Filter the data for lines with the word "enqueueCmd", then copy every line so identified.

# # # # #

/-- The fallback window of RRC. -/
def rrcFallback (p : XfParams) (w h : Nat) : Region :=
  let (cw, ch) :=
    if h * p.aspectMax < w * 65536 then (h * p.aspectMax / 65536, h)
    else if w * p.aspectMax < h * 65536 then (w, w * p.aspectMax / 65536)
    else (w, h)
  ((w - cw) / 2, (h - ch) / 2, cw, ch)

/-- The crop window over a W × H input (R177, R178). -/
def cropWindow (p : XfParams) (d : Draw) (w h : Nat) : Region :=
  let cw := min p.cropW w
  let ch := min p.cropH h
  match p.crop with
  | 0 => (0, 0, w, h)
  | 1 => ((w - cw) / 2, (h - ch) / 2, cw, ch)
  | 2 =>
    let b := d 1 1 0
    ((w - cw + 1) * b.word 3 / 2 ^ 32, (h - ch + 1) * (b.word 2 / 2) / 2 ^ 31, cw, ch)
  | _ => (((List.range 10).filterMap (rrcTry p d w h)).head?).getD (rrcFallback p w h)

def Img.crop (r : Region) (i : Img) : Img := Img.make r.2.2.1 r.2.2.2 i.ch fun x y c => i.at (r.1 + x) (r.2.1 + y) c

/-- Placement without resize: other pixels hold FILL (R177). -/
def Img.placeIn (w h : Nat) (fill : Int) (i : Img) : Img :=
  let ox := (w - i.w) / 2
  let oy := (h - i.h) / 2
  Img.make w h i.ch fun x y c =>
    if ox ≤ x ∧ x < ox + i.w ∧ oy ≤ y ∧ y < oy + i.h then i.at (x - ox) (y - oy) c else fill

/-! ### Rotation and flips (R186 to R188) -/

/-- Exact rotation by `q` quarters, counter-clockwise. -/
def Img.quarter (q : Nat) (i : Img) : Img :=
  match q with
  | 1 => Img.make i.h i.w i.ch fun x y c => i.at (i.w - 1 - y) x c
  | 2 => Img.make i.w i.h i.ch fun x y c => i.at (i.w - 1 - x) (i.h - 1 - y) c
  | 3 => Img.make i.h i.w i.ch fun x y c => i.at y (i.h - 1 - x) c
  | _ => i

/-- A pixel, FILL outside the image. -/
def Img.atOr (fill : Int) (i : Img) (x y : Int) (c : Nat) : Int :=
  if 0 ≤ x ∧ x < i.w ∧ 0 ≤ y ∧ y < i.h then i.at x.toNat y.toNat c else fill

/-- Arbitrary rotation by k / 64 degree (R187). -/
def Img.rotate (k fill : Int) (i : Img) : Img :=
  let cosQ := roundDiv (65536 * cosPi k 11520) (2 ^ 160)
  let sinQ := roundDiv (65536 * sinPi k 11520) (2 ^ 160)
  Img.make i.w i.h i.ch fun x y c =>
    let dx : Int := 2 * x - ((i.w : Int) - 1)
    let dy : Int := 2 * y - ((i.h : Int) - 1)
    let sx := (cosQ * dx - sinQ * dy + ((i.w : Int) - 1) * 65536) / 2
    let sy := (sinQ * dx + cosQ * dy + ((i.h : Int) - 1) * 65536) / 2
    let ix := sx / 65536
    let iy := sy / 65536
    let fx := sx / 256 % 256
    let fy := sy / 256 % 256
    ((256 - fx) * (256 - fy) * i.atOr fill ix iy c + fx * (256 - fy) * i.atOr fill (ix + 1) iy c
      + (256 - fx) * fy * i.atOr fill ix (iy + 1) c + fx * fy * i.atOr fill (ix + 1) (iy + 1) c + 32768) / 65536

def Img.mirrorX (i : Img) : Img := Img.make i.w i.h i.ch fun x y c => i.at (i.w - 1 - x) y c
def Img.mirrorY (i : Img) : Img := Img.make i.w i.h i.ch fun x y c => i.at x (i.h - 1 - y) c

# # # # #

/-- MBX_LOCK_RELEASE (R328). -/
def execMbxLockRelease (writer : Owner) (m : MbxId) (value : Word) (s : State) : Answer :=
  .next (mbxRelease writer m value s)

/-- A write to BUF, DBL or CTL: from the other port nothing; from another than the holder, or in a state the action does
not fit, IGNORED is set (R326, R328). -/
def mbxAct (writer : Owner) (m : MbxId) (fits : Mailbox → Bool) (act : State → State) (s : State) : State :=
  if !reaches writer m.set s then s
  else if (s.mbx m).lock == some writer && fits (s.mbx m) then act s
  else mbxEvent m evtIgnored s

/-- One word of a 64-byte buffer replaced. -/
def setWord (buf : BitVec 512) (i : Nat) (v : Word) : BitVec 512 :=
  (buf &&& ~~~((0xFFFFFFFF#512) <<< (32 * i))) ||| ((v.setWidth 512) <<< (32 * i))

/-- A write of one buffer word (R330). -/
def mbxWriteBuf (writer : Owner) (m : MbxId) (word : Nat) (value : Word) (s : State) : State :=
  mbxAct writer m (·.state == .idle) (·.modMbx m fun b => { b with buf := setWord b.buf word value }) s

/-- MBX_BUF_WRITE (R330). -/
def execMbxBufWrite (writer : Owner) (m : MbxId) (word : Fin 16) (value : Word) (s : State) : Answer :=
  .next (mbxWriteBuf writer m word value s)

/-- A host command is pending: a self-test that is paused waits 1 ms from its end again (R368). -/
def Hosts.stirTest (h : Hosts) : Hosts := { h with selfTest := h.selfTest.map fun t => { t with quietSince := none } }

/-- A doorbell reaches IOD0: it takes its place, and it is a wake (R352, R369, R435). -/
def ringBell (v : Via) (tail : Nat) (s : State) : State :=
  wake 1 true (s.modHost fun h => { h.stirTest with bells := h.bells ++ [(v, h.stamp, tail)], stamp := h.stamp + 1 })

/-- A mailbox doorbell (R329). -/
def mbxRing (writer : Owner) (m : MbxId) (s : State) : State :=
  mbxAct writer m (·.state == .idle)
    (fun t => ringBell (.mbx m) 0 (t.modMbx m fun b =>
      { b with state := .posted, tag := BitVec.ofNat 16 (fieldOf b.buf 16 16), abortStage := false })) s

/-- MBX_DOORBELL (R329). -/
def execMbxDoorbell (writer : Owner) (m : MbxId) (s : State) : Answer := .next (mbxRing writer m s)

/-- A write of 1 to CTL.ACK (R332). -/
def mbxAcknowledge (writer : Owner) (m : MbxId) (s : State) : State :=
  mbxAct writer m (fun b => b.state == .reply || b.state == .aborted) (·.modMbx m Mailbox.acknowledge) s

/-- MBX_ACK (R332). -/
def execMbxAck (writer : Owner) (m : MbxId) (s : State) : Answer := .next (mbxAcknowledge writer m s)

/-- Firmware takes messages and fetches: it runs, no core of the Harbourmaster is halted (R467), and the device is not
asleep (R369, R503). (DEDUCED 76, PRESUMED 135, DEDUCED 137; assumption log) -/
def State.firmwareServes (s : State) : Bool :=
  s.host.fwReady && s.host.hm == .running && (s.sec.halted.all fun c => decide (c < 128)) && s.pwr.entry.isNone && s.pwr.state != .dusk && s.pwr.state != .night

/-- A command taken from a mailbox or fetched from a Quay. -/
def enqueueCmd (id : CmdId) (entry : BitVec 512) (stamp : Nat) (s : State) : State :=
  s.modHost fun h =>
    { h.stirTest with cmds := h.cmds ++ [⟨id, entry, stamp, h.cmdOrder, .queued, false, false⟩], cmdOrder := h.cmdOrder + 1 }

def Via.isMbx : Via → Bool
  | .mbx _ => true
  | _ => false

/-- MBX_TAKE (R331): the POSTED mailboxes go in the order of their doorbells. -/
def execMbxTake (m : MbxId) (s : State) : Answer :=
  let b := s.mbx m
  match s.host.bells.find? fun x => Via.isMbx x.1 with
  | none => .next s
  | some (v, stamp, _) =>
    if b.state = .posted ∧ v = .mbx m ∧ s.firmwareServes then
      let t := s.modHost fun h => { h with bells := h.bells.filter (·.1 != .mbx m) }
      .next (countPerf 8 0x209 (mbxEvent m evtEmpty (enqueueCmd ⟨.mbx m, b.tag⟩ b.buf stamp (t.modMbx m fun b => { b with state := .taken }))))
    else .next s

# # # # #

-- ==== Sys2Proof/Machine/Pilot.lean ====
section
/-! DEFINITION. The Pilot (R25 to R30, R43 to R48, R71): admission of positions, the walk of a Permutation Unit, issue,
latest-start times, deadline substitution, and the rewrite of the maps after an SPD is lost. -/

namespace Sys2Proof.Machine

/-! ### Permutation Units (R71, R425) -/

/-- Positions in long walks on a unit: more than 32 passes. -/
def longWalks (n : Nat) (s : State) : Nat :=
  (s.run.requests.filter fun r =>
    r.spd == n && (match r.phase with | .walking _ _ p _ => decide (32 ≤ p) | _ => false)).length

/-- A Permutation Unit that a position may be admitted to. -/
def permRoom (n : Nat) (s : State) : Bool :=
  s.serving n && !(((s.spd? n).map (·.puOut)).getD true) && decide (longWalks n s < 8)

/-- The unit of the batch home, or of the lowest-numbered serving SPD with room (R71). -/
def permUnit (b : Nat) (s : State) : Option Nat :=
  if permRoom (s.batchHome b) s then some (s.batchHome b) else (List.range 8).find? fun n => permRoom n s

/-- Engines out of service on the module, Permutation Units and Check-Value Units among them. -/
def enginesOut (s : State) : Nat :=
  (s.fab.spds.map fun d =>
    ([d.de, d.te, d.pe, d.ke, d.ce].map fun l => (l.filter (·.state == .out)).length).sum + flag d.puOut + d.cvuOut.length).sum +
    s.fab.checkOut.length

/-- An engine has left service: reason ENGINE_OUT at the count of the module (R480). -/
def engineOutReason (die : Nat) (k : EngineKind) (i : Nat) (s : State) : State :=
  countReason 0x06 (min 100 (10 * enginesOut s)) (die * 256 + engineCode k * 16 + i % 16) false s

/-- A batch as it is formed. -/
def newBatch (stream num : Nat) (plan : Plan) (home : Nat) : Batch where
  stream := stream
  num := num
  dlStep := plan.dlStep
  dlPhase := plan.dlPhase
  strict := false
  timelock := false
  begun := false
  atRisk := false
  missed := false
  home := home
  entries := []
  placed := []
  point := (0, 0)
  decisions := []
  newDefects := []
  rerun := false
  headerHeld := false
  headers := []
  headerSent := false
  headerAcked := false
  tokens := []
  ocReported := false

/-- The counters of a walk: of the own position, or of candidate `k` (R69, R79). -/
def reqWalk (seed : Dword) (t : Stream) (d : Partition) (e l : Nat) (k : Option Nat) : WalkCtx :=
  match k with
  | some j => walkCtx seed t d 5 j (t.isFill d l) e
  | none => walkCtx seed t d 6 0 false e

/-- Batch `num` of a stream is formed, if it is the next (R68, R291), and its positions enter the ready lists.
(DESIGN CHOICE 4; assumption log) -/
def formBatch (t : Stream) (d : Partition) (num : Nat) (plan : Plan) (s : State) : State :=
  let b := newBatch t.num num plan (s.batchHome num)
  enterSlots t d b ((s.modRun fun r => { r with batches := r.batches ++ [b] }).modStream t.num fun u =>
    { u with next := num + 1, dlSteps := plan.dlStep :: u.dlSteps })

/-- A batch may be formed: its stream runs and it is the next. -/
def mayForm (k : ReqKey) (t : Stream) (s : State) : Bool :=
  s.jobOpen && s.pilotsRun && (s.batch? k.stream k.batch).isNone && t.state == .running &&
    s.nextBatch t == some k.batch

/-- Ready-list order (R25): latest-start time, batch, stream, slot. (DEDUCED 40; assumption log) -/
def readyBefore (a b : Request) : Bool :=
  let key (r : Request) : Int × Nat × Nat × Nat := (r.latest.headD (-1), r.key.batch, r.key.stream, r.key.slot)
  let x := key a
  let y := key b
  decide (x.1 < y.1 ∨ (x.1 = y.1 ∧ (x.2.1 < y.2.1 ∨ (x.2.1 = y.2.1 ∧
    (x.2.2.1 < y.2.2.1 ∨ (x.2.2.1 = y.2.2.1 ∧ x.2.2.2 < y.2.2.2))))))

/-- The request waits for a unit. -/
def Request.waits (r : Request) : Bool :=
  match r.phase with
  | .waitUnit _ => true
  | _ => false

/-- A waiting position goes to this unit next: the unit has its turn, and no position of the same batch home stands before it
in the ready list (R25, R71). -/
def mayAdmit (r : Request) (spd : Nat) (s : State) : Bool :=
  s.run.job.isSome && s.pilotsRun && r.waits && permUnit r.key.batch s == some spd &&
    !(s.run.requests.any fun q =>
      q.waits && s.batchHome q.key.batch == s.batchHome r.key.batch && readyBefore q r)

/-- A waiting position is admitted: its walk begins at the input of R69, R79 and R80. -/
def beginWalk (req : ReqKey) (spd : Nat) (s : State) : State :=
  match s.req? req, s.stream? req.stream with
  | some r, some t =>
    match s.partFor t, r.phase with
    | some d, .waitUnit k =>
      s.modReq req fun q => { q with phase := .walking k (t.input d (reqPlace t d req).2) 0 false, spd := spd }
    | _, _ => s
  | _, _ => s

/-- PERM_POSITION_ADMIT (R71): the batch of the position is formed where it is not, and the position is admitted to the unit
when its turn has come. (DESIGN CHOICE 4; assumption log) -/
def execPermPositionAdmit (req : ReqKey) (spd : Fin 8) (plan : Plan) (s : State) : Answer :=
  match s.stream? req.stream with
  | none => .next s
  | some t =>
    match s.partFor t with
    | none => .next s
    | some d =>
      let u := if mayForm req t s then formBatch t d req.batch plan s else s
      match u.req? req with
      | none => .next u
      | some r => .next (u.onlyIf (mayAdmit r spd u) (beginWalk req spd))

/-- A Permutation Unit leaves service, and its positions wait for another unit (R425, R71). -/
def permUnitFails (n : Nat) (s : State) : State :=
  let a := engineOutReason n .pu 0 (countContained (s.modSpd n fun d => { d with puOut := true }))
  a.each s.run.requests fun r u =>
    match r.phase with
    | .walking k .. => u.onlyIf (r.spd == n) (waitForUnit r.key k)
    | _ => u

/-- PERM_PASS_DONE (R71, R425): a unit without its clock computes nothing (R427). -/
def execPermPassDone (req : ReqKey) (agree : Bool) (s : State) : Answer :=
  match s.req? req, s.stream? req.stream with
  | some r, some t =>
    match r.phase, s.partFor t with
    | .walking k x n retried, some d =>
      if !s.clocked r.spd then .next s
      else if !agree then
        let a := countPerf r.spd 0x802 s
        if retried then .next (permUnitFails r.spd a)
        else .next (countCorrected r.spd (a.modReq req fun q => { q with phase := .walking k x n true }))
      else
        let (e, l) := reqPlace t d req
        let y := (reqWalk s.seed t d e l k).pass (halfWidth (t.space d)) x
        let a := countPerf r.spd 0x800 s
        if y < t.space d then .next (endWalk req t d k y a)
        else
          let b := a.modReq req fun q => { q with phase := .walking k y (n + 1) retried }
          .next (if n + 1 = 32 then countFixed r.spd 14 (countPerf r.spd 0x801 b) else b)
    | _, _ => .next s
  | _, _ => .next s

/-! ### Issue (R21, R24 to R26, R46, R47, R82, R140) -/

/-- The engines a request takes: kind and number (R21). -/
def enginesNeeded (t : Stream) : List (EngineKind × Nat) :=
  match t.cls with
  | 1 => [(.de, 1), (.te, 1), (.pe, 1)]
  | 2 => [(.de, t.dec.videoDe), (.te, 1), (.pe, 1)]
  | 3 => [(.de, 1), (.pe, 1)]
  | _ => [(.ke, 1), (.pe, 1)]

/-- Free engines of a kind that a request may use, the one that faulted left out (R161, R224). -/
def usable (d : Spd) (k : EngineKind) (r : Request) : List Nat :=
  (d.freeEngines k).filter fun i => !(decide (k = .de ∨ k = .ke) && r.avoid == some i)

# # # # #

*RESPONSE FOR THIS EXERCISE*.
def enqueueCmd (id : CmdId) (entry : BitVec 512) (stamp : Nat) (s : State) : State :=
      .next (countPerf 8 0x209 (mbxEvent m evtEmpty (enqueueCmd ⟨.mbx m, b.tag⟩ b.buf stamp (t.modMbx m fun b => { b with state := .taken }))))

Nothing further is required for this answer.